Dataset excerpts:
◆ ◆ ◆ ◆

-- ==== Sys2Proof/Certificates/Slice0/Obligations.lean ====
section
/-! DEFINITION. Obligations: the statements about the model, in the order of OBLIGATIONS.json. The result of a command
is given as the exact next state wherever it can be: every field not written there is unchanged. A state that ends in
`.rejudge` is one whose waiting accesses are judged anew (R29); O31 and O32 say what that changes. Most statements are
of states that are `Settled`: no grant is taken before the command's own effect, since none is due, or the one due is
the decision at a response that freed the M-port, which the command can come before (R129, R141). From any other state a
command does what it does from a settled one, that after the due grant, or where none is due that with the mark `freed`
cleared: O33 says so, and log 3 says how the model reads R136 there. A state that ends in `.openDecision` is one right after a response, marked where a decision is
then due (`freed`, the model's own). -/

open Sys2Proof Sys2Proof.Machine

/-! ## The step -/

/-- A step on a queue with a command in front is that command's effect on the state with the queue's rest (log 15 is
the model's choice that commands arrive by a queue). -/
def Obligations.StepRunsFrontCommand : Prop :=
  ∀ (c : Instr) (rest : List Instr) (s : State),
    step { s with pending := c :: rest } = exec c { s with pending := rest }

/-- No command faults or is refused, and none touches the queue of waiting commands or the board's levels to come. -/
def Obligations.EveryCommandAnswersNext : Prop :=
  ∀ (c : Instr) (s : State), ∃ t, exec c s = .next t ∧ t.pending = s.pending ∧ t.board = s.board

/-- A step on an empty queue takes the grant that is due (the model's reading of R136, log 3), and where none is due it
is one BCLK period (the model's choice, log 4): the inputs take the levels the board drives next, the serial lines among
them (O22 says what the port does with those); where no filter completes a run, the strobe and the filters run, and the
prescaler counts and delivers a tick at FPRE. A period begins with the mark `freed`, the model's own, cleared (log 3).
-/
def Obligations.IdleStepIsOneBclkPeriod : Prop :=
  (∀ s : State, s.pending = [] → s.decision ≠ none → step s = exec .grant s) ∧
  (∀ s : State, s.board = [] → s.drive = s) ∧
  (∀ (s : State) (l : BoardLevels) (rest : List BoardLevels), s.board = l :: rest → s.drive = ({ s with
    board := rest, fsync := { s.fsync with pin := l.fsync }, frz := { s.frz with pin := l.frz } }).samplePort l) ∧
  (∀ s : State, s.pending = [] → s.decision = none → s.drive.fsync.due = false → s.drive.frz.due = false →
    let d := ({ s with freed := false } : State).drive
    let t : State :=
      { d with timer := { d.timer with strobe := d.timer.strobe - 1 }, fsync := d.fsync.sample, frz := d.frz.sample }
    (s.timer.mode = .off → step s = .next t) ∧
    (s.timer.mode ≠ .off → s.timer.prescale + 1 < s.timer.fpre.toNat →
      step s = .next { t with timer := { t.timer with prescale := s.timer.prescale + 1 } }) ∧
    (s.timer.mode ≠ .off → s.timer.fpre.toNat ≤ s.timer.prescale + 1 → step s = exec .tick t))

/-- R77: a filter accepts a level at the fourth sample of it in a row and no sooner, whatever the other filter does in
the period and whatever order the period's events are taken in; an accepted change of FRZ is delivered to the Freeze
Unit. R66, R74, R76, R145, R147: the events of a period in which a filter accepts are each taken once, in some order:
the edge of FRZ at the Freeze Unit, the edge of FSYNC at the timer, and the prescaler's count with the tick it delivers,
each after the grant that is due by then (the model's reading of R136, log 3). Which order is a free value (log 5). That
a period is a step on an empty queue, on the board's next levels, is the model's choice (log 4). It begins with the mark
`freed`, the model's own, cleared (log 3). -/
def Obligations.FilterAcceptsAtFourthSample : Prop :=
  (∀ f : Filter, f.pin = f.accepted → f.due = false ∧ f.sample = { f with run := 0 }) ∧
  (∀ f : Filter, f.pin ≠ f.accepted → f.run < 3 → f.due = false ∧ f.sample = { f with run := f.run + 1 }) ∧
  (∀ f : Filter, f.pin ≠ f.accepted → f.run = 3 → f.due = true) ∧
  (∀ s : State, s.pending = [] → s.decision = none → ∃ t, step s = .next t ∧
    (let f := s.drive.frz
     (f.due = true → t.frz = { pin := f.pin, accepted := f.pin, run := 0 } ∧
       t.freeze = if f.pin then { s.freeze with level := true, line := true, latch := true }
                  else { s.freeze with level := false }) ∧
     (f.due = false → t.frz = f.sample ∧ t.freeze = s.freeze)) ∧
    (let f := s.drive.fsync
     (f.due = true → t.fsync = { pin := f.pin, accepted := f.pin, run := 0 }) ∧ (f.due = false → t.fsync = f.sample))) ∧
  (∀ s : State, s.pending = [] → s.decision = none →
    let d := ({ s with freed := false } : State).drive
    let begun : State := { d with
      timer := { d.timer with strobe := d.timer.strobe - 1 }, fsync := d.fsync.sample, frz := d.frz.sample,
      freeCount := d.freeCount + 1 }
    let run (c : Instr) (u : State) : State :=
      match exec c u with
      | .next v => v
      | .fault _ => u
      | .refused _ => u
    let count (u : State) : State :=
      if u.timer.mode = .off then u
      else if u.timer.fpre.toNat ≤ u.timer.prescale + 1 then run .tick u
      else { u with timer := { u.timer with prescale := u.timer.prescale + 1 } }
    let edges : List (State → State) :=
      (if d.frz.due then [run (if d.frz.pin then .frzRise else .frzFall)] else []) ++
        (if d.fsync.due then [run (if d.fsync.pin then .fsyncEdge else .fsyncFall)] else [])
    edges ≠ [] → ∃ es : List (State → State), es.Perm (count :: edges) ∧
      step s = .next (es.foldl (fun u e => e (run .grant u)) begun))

◆ ◆ ◆ ◆

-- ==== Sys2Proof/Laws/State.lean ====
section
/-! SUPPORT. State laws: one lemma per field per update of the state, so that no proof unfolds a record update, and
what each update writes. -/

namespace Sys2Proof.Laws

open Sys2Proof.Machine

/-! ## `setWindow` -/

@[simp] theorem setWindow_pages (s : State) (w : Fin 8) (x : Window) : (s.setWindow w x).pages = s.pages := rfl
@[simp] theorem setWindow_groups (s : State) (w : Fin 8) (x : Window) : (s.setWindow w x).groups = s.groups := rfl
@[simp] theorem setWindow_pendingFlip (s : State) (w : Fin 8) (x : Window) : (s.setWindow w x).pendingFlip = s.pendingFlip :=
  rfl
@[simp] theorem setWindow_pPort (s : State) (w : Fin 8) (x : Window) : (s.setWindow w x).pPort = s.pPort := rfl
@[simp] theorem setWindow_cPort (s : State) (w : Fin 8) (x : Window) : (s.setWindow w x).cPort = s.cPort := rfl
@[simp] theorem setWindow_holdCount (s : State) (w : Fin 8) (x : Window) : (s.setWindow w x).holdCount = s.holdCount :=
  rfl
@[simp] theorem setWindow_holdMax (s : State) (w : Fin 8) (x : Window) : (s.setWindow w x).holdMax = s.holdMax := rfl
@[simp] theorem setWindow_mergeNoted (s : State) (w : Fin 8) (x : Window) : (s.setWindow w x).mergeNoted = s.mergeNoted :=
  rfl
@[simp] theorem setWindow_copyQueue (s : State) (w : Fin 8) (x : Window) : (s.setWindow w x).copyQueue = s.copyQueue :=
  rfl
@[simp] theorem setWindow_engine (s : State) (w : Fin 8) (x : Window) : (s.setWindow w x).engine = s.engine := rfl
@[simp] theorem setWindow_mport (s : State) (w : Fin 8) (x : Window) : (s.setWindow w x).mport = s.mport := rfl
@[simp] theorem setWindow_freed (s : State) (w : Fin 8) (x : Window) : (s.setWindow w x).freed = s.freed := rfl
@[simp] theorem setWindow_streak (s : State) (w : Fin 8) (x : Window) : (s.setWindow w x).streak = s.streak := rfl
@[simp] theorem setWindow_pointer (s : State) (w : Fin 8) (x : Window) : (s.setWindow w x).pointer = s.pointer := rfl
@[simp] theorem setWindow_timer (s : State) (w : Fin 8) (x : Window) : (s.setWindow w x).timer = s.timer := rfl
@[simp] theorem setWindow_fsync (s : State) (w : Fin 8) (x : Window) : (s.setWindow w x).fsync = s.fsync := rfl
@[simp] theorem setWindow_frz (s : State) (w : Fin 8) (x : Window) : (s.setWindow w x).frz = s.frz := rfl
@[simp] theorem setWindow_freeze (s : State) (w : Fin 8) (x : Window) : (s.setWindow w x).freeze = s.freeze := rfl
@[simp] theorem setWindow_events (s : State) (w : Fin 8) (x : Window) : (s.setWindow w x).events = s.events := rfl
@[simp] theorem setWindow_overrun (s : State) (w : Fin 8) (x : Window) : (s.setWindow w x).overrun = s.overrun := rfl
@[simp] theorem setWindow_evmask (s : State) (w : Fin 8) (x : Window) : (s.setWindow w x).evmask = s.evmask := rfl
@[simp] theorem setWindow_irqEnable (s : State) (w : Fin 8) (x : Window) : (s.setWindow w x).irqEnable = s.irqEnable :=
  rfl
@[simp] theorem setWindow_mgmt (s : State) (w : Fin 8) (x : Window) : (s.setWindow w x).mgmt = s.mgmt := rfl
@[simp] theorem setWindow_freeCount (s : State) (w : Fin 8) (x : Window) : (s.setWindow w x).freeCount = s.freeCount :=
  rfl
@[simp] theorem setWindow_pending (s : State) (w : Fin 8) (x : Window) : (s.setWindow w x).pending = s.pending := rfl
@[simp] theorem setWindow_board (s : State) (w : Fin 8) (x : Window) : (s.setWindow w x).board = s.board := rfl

◆ ◆ ◆ ◆

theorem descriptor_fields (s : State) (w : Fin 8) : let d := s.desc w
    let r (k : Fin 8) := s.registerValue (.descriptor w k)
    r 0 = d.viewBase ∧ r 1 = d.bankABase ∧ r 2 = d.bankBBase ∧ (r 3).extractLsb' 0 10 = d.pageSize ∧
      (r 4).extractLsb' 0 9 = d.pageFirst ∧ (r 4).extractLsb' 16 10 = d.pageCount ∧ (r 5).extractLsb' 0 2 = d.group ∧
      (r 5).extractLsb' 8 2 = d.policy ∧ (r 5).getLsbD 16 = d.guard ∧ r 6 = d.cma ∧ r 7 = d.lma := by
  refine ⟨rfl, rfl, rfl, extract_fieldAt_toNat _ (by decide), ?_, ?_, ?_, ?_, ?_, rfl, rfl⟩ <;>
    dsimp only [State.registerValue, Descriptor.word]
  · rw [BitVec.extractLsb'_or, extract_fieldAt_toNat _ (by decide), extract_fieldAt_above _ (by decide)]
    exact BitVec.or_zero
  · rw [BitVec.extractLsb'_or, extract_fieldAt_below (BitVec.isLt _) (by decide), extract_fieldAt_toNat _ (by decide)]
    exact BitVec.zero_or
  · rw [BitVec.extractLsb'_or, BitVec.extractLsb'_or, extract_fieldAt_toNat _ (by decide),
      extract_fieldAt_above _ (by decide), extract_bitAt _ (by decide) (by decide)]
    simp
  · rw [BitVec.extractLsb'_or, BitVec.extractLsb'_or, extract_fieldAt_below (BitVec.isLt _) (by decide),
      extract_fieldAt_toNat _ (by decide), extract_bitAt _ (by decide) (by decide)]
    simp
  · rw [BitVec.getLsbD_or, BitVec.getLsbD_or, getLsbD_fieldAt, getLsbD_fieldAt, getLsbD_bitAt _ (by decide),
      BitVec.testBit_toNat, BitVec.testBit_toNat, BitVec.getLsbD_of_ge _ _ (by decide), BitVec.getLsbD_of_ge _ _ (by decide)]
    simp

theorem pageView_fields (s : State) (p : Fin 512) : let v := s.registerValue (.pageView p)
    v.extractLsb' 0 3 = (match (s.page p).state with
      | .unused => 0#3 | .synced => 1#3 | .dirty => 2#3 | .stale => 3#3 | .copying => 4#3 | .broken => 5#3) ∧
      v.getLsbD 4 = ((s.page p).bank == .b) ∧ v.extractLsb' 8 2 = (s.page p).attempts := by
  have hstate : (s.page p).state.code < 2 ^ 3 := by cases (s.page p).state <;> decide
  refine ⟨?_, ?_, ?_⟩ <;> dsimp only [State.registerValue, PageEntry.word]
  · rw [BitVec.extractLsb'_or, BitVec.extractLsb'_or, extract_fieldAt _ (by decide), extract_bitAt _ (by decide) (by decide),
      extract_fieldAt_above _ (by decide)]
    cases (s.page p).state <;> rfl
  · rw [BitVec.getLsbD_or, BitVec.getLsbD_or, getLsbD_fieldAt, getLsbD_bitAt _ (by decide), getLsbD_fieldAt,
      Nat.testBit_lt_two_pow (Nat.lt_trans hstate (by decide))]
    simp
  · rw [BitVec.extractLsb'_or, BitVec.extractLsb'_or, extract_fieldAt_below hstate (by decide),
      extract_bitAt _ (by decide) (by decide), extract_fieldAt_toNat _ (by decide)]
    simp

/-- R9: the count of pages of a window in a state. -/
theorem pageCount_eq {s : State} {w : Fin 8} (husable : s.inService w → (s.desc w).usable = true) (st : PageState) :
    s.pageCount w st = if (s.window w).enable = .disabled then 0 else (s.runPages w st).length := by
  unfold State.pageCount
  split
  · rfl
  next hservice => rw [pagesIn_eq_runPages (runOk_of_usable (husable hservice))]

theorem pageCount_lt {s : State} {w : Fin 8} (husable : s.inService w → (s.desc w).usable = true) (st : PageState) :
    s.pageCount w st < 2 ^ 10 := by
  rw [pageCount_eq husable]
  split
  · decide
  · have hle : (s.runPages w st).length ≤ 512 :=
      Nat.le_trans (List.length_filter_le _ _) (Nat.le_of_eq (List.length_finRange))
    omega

◆ ◆ ◆ ◆

Task instructions: Return only the lines between the one holding "s.mport := rfl" and the one holding "s.frz := rfl", inclusive, exactly as they appear above.

Exercise answer:
@[simp] theorem setWindow_mport (s : State) (w : Fin 8) (x : Window) : (s.setWindow w x).mport = s.mport := rfl
@[simp] theorem setWindow_freed (s : State) (w : Fin 8) (x : Window) : (s.setWindow w x).freed = s.freed := rfl
@[simp] theorem setWindow_streak (s : State) (w : Fin 8) (x : Window) : (s.setWindow w x).streak = s.streak := rfl
@[simp] theorem setWindow_pointer (s : State) (w : Fin 8) (x : Window) : (s.setWindow w x).pointer = s.pointer := rfl
@[simp] theorem setWindow_timer (s : State) (w : Fin 8) (x : Window) : (s.setWindow w x).timer = s.timer := rfl
@[simp] theorem setWindow_fsync (s : State) (w : Fin 8) (x : Window) : (s.setWindow w x).fsync = s.fsync := rfl
@[simp] theorem setWindow_frz (s : State) (w : Fin 8) (x : Window) : (s.setWindow w x).frz = s.frz := rfl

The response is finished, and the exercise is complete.